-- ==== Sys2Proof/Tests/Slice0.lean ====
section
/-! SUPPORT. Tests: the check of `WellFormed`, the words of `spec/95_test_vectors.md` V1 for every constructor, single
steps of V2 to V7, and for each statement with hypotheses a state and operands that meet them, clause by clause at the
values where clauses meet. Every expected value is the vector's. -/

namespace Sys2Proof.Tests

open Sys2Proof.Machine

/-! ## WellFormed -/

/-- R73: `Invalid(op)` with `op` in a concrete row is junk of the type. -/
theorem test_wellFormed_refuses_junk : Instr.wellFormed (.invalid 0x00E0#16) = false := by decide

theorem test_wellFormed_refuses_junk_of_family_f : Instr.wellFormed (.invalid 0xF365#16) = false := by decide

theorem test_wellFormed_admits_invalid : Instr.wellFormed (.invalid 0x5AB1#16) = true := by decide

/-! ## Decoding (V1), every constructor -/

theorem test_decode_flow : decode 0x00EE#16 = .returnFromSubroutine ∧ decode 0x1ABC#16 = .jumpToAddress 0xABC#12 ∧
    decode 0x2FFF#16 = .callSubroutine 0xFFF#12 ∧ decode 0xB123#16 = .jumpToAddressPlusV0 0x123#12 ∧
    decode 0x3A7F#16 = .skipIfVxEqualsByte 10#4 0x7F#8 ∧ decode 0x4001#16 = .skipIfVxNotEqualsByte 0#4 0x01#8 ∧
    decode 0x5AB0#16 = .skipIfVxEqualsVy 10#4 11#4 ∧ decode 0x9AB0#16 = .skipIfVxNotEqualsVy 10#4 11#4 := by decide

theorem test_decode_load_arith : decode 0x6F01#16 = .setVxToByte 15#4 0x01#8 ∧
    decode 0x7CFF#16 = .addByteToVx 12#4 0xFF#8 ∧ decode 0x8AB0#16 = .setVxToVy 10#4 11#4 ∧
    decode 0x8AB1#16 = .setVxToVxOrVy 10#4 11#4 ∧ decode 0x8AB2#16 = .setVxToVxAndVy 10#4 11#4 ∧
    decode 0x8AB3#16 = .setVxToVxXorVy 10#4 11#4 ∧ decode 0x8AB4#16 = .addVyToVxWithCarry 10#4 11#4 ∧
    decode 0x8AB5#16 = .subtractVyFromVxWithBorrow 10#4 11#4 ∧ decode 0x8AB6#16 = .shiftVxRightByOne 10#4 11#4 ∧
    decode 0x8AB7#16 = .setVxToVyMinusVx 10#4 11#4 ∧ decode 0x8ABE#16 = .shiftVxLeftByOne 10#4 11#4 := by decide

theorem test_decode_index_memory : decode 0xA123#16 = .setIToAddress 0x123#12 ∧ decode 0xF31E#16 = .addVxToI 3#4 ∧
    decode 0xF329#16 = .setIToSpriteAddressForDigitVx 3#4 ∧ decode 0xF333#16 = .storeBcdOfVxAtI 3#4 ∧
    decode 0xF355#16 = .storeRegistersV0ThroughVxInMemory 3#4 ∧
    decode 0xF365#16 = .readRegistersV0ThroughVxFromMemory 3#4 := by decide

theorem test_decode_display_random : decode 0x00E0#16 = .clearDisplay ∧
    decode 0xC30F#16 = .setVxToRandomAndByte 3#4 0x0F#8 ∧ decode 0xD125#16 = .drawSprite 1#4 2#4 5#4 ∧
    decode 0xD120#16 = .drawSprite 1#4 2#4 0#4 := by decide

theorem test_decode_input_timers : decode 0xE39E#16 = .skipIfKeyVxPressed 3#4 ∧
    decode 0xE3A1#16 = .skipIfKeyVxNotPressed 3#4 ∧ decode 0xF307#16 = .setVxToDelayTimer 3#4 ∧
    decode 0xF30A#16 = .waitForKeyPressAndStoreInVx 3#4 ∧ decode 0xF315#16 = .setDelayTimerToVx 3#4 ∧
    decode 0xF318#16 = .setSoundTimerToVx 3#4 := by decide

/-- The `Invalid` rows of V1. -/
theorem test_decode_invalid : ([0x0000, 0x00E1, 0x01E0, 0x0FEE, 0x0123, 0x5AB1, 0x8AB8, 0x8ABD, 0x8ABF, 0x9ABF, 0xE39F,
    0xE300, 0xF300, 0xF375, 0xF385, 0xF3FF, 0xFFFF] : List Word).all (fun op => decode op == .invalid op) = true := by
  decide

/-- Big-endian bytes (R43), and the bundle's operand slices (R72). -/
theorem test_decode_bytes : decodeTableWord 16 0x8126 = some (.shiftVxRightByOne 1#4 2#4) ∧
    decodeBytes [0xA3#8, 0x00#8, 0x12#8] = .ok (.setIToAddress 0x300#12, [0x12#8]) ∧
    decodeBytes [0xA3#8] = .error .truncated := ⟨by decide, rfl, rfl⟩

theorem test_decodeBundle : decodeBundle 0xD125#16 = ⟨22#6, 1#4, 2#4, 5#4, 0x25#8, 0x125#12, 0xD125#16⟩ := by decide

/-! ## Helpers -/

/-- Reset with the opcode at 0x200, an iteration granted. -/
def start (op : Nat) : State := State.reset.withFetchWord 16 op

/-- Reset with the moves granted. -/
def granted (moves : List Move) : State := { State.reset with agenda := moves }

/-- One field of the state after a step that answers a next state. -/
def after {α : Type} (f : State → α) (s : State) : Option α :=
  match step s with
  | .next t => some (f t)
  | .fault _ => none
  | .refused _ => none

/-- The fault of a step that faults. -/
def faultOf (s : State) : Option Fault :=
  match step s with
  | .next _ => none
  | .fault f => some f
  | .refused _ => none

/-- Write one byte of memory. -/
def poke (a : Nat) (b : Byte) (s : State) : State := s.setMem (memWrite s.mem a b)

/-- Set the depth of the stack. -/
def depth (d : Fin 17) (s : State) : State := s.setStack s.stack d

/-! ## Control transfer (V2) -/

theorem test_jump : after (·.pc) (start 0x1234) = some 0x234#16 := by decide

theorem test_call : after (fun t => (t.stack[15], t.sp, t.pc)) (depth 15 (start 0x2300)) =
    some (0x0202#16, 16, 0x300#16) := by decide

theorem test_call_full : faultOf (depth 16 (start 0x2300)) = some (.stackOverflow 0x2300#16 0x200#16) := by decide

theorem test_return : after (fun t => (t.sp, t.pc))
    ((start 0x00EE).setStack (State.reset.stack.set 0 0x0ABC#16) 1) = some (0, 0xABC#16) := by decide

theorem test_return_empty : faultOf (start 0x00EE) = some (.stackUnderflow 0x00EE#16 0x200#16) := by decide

What to do: Reproduce word for word the material above, starting with the line that has "theorem test_decode_load_arith : decode" and stopping after the line that has "decode 0xD120#16 = .drawSprite".

Answer box:
theorem test_decode_load_arith : decode 0x6F01#16 = .setVxToByte 15#4 0x01#8 ∧
    decode 0x7CFF#16 = .addByteToVx 12#4 0xFF#8 ∧ decode 0x8AB0#16 = .setVxToVy 10#4 11#4 ∧
    decode 0x8AB1#16 = .setVxToVxOrVy 10#4 11#4 ∧ decode 0x8AB2#16 = .setVxToVxAndVy 10#4 11#4 ∧
    decode 0x8AB3#16 = .setVxToVxXorVy 10#4 11#4 ∧ decode 0x8AB4#16 = .addVyToVxWithCarry 10#4 11#4 ∧
    decode 0x8AB5#16 = .subtractVyFromVxWithBorrow 10#4 11#4 ∧ decode 0x8AB6#16 = .shiftVxRightByOne 10#4 11#4 ∧
    decode 0x8AB7#16 = .setVxToVyMinusVx 10#4 11#4 ∧ decode 0x8ABE#16 = .shiftVxLeftByOne 10#4 11#4 := by decide

theorem test_decode_index_memory : decode 0xA123#16 = .setIToAddress 0x123#12 ∧ decode 0xF31E#16 = .addVxToI 3#4 ∧
    decode 0xF329#16 = .setIToSpriteAddressForDigitVx 3#4 ∧ decode 0xF333#16 = .storeBcdOfVxAtI 3#4 ∧
    decode 0xF355#16 = .storeRegistersV0ThroughVxInMemory 3#4 ∧
    decode 0xF365#16 = .readRegistersV0ThroughVxFromMemory 3#4 := by decide

theorem test_decode_display_random : decode 0x00E0#16 = .clearDisplay ∧
    decode 0xC30F#16 = .setVxToRandomAndByte 3#4 0x0F#8 ∧ decode 0xD125#16 = .drawSprite 1#4 2#4 5#4 ∧
    decode 0xD120#16 = .drawSprite 1#4 2#4 0#4 := by decide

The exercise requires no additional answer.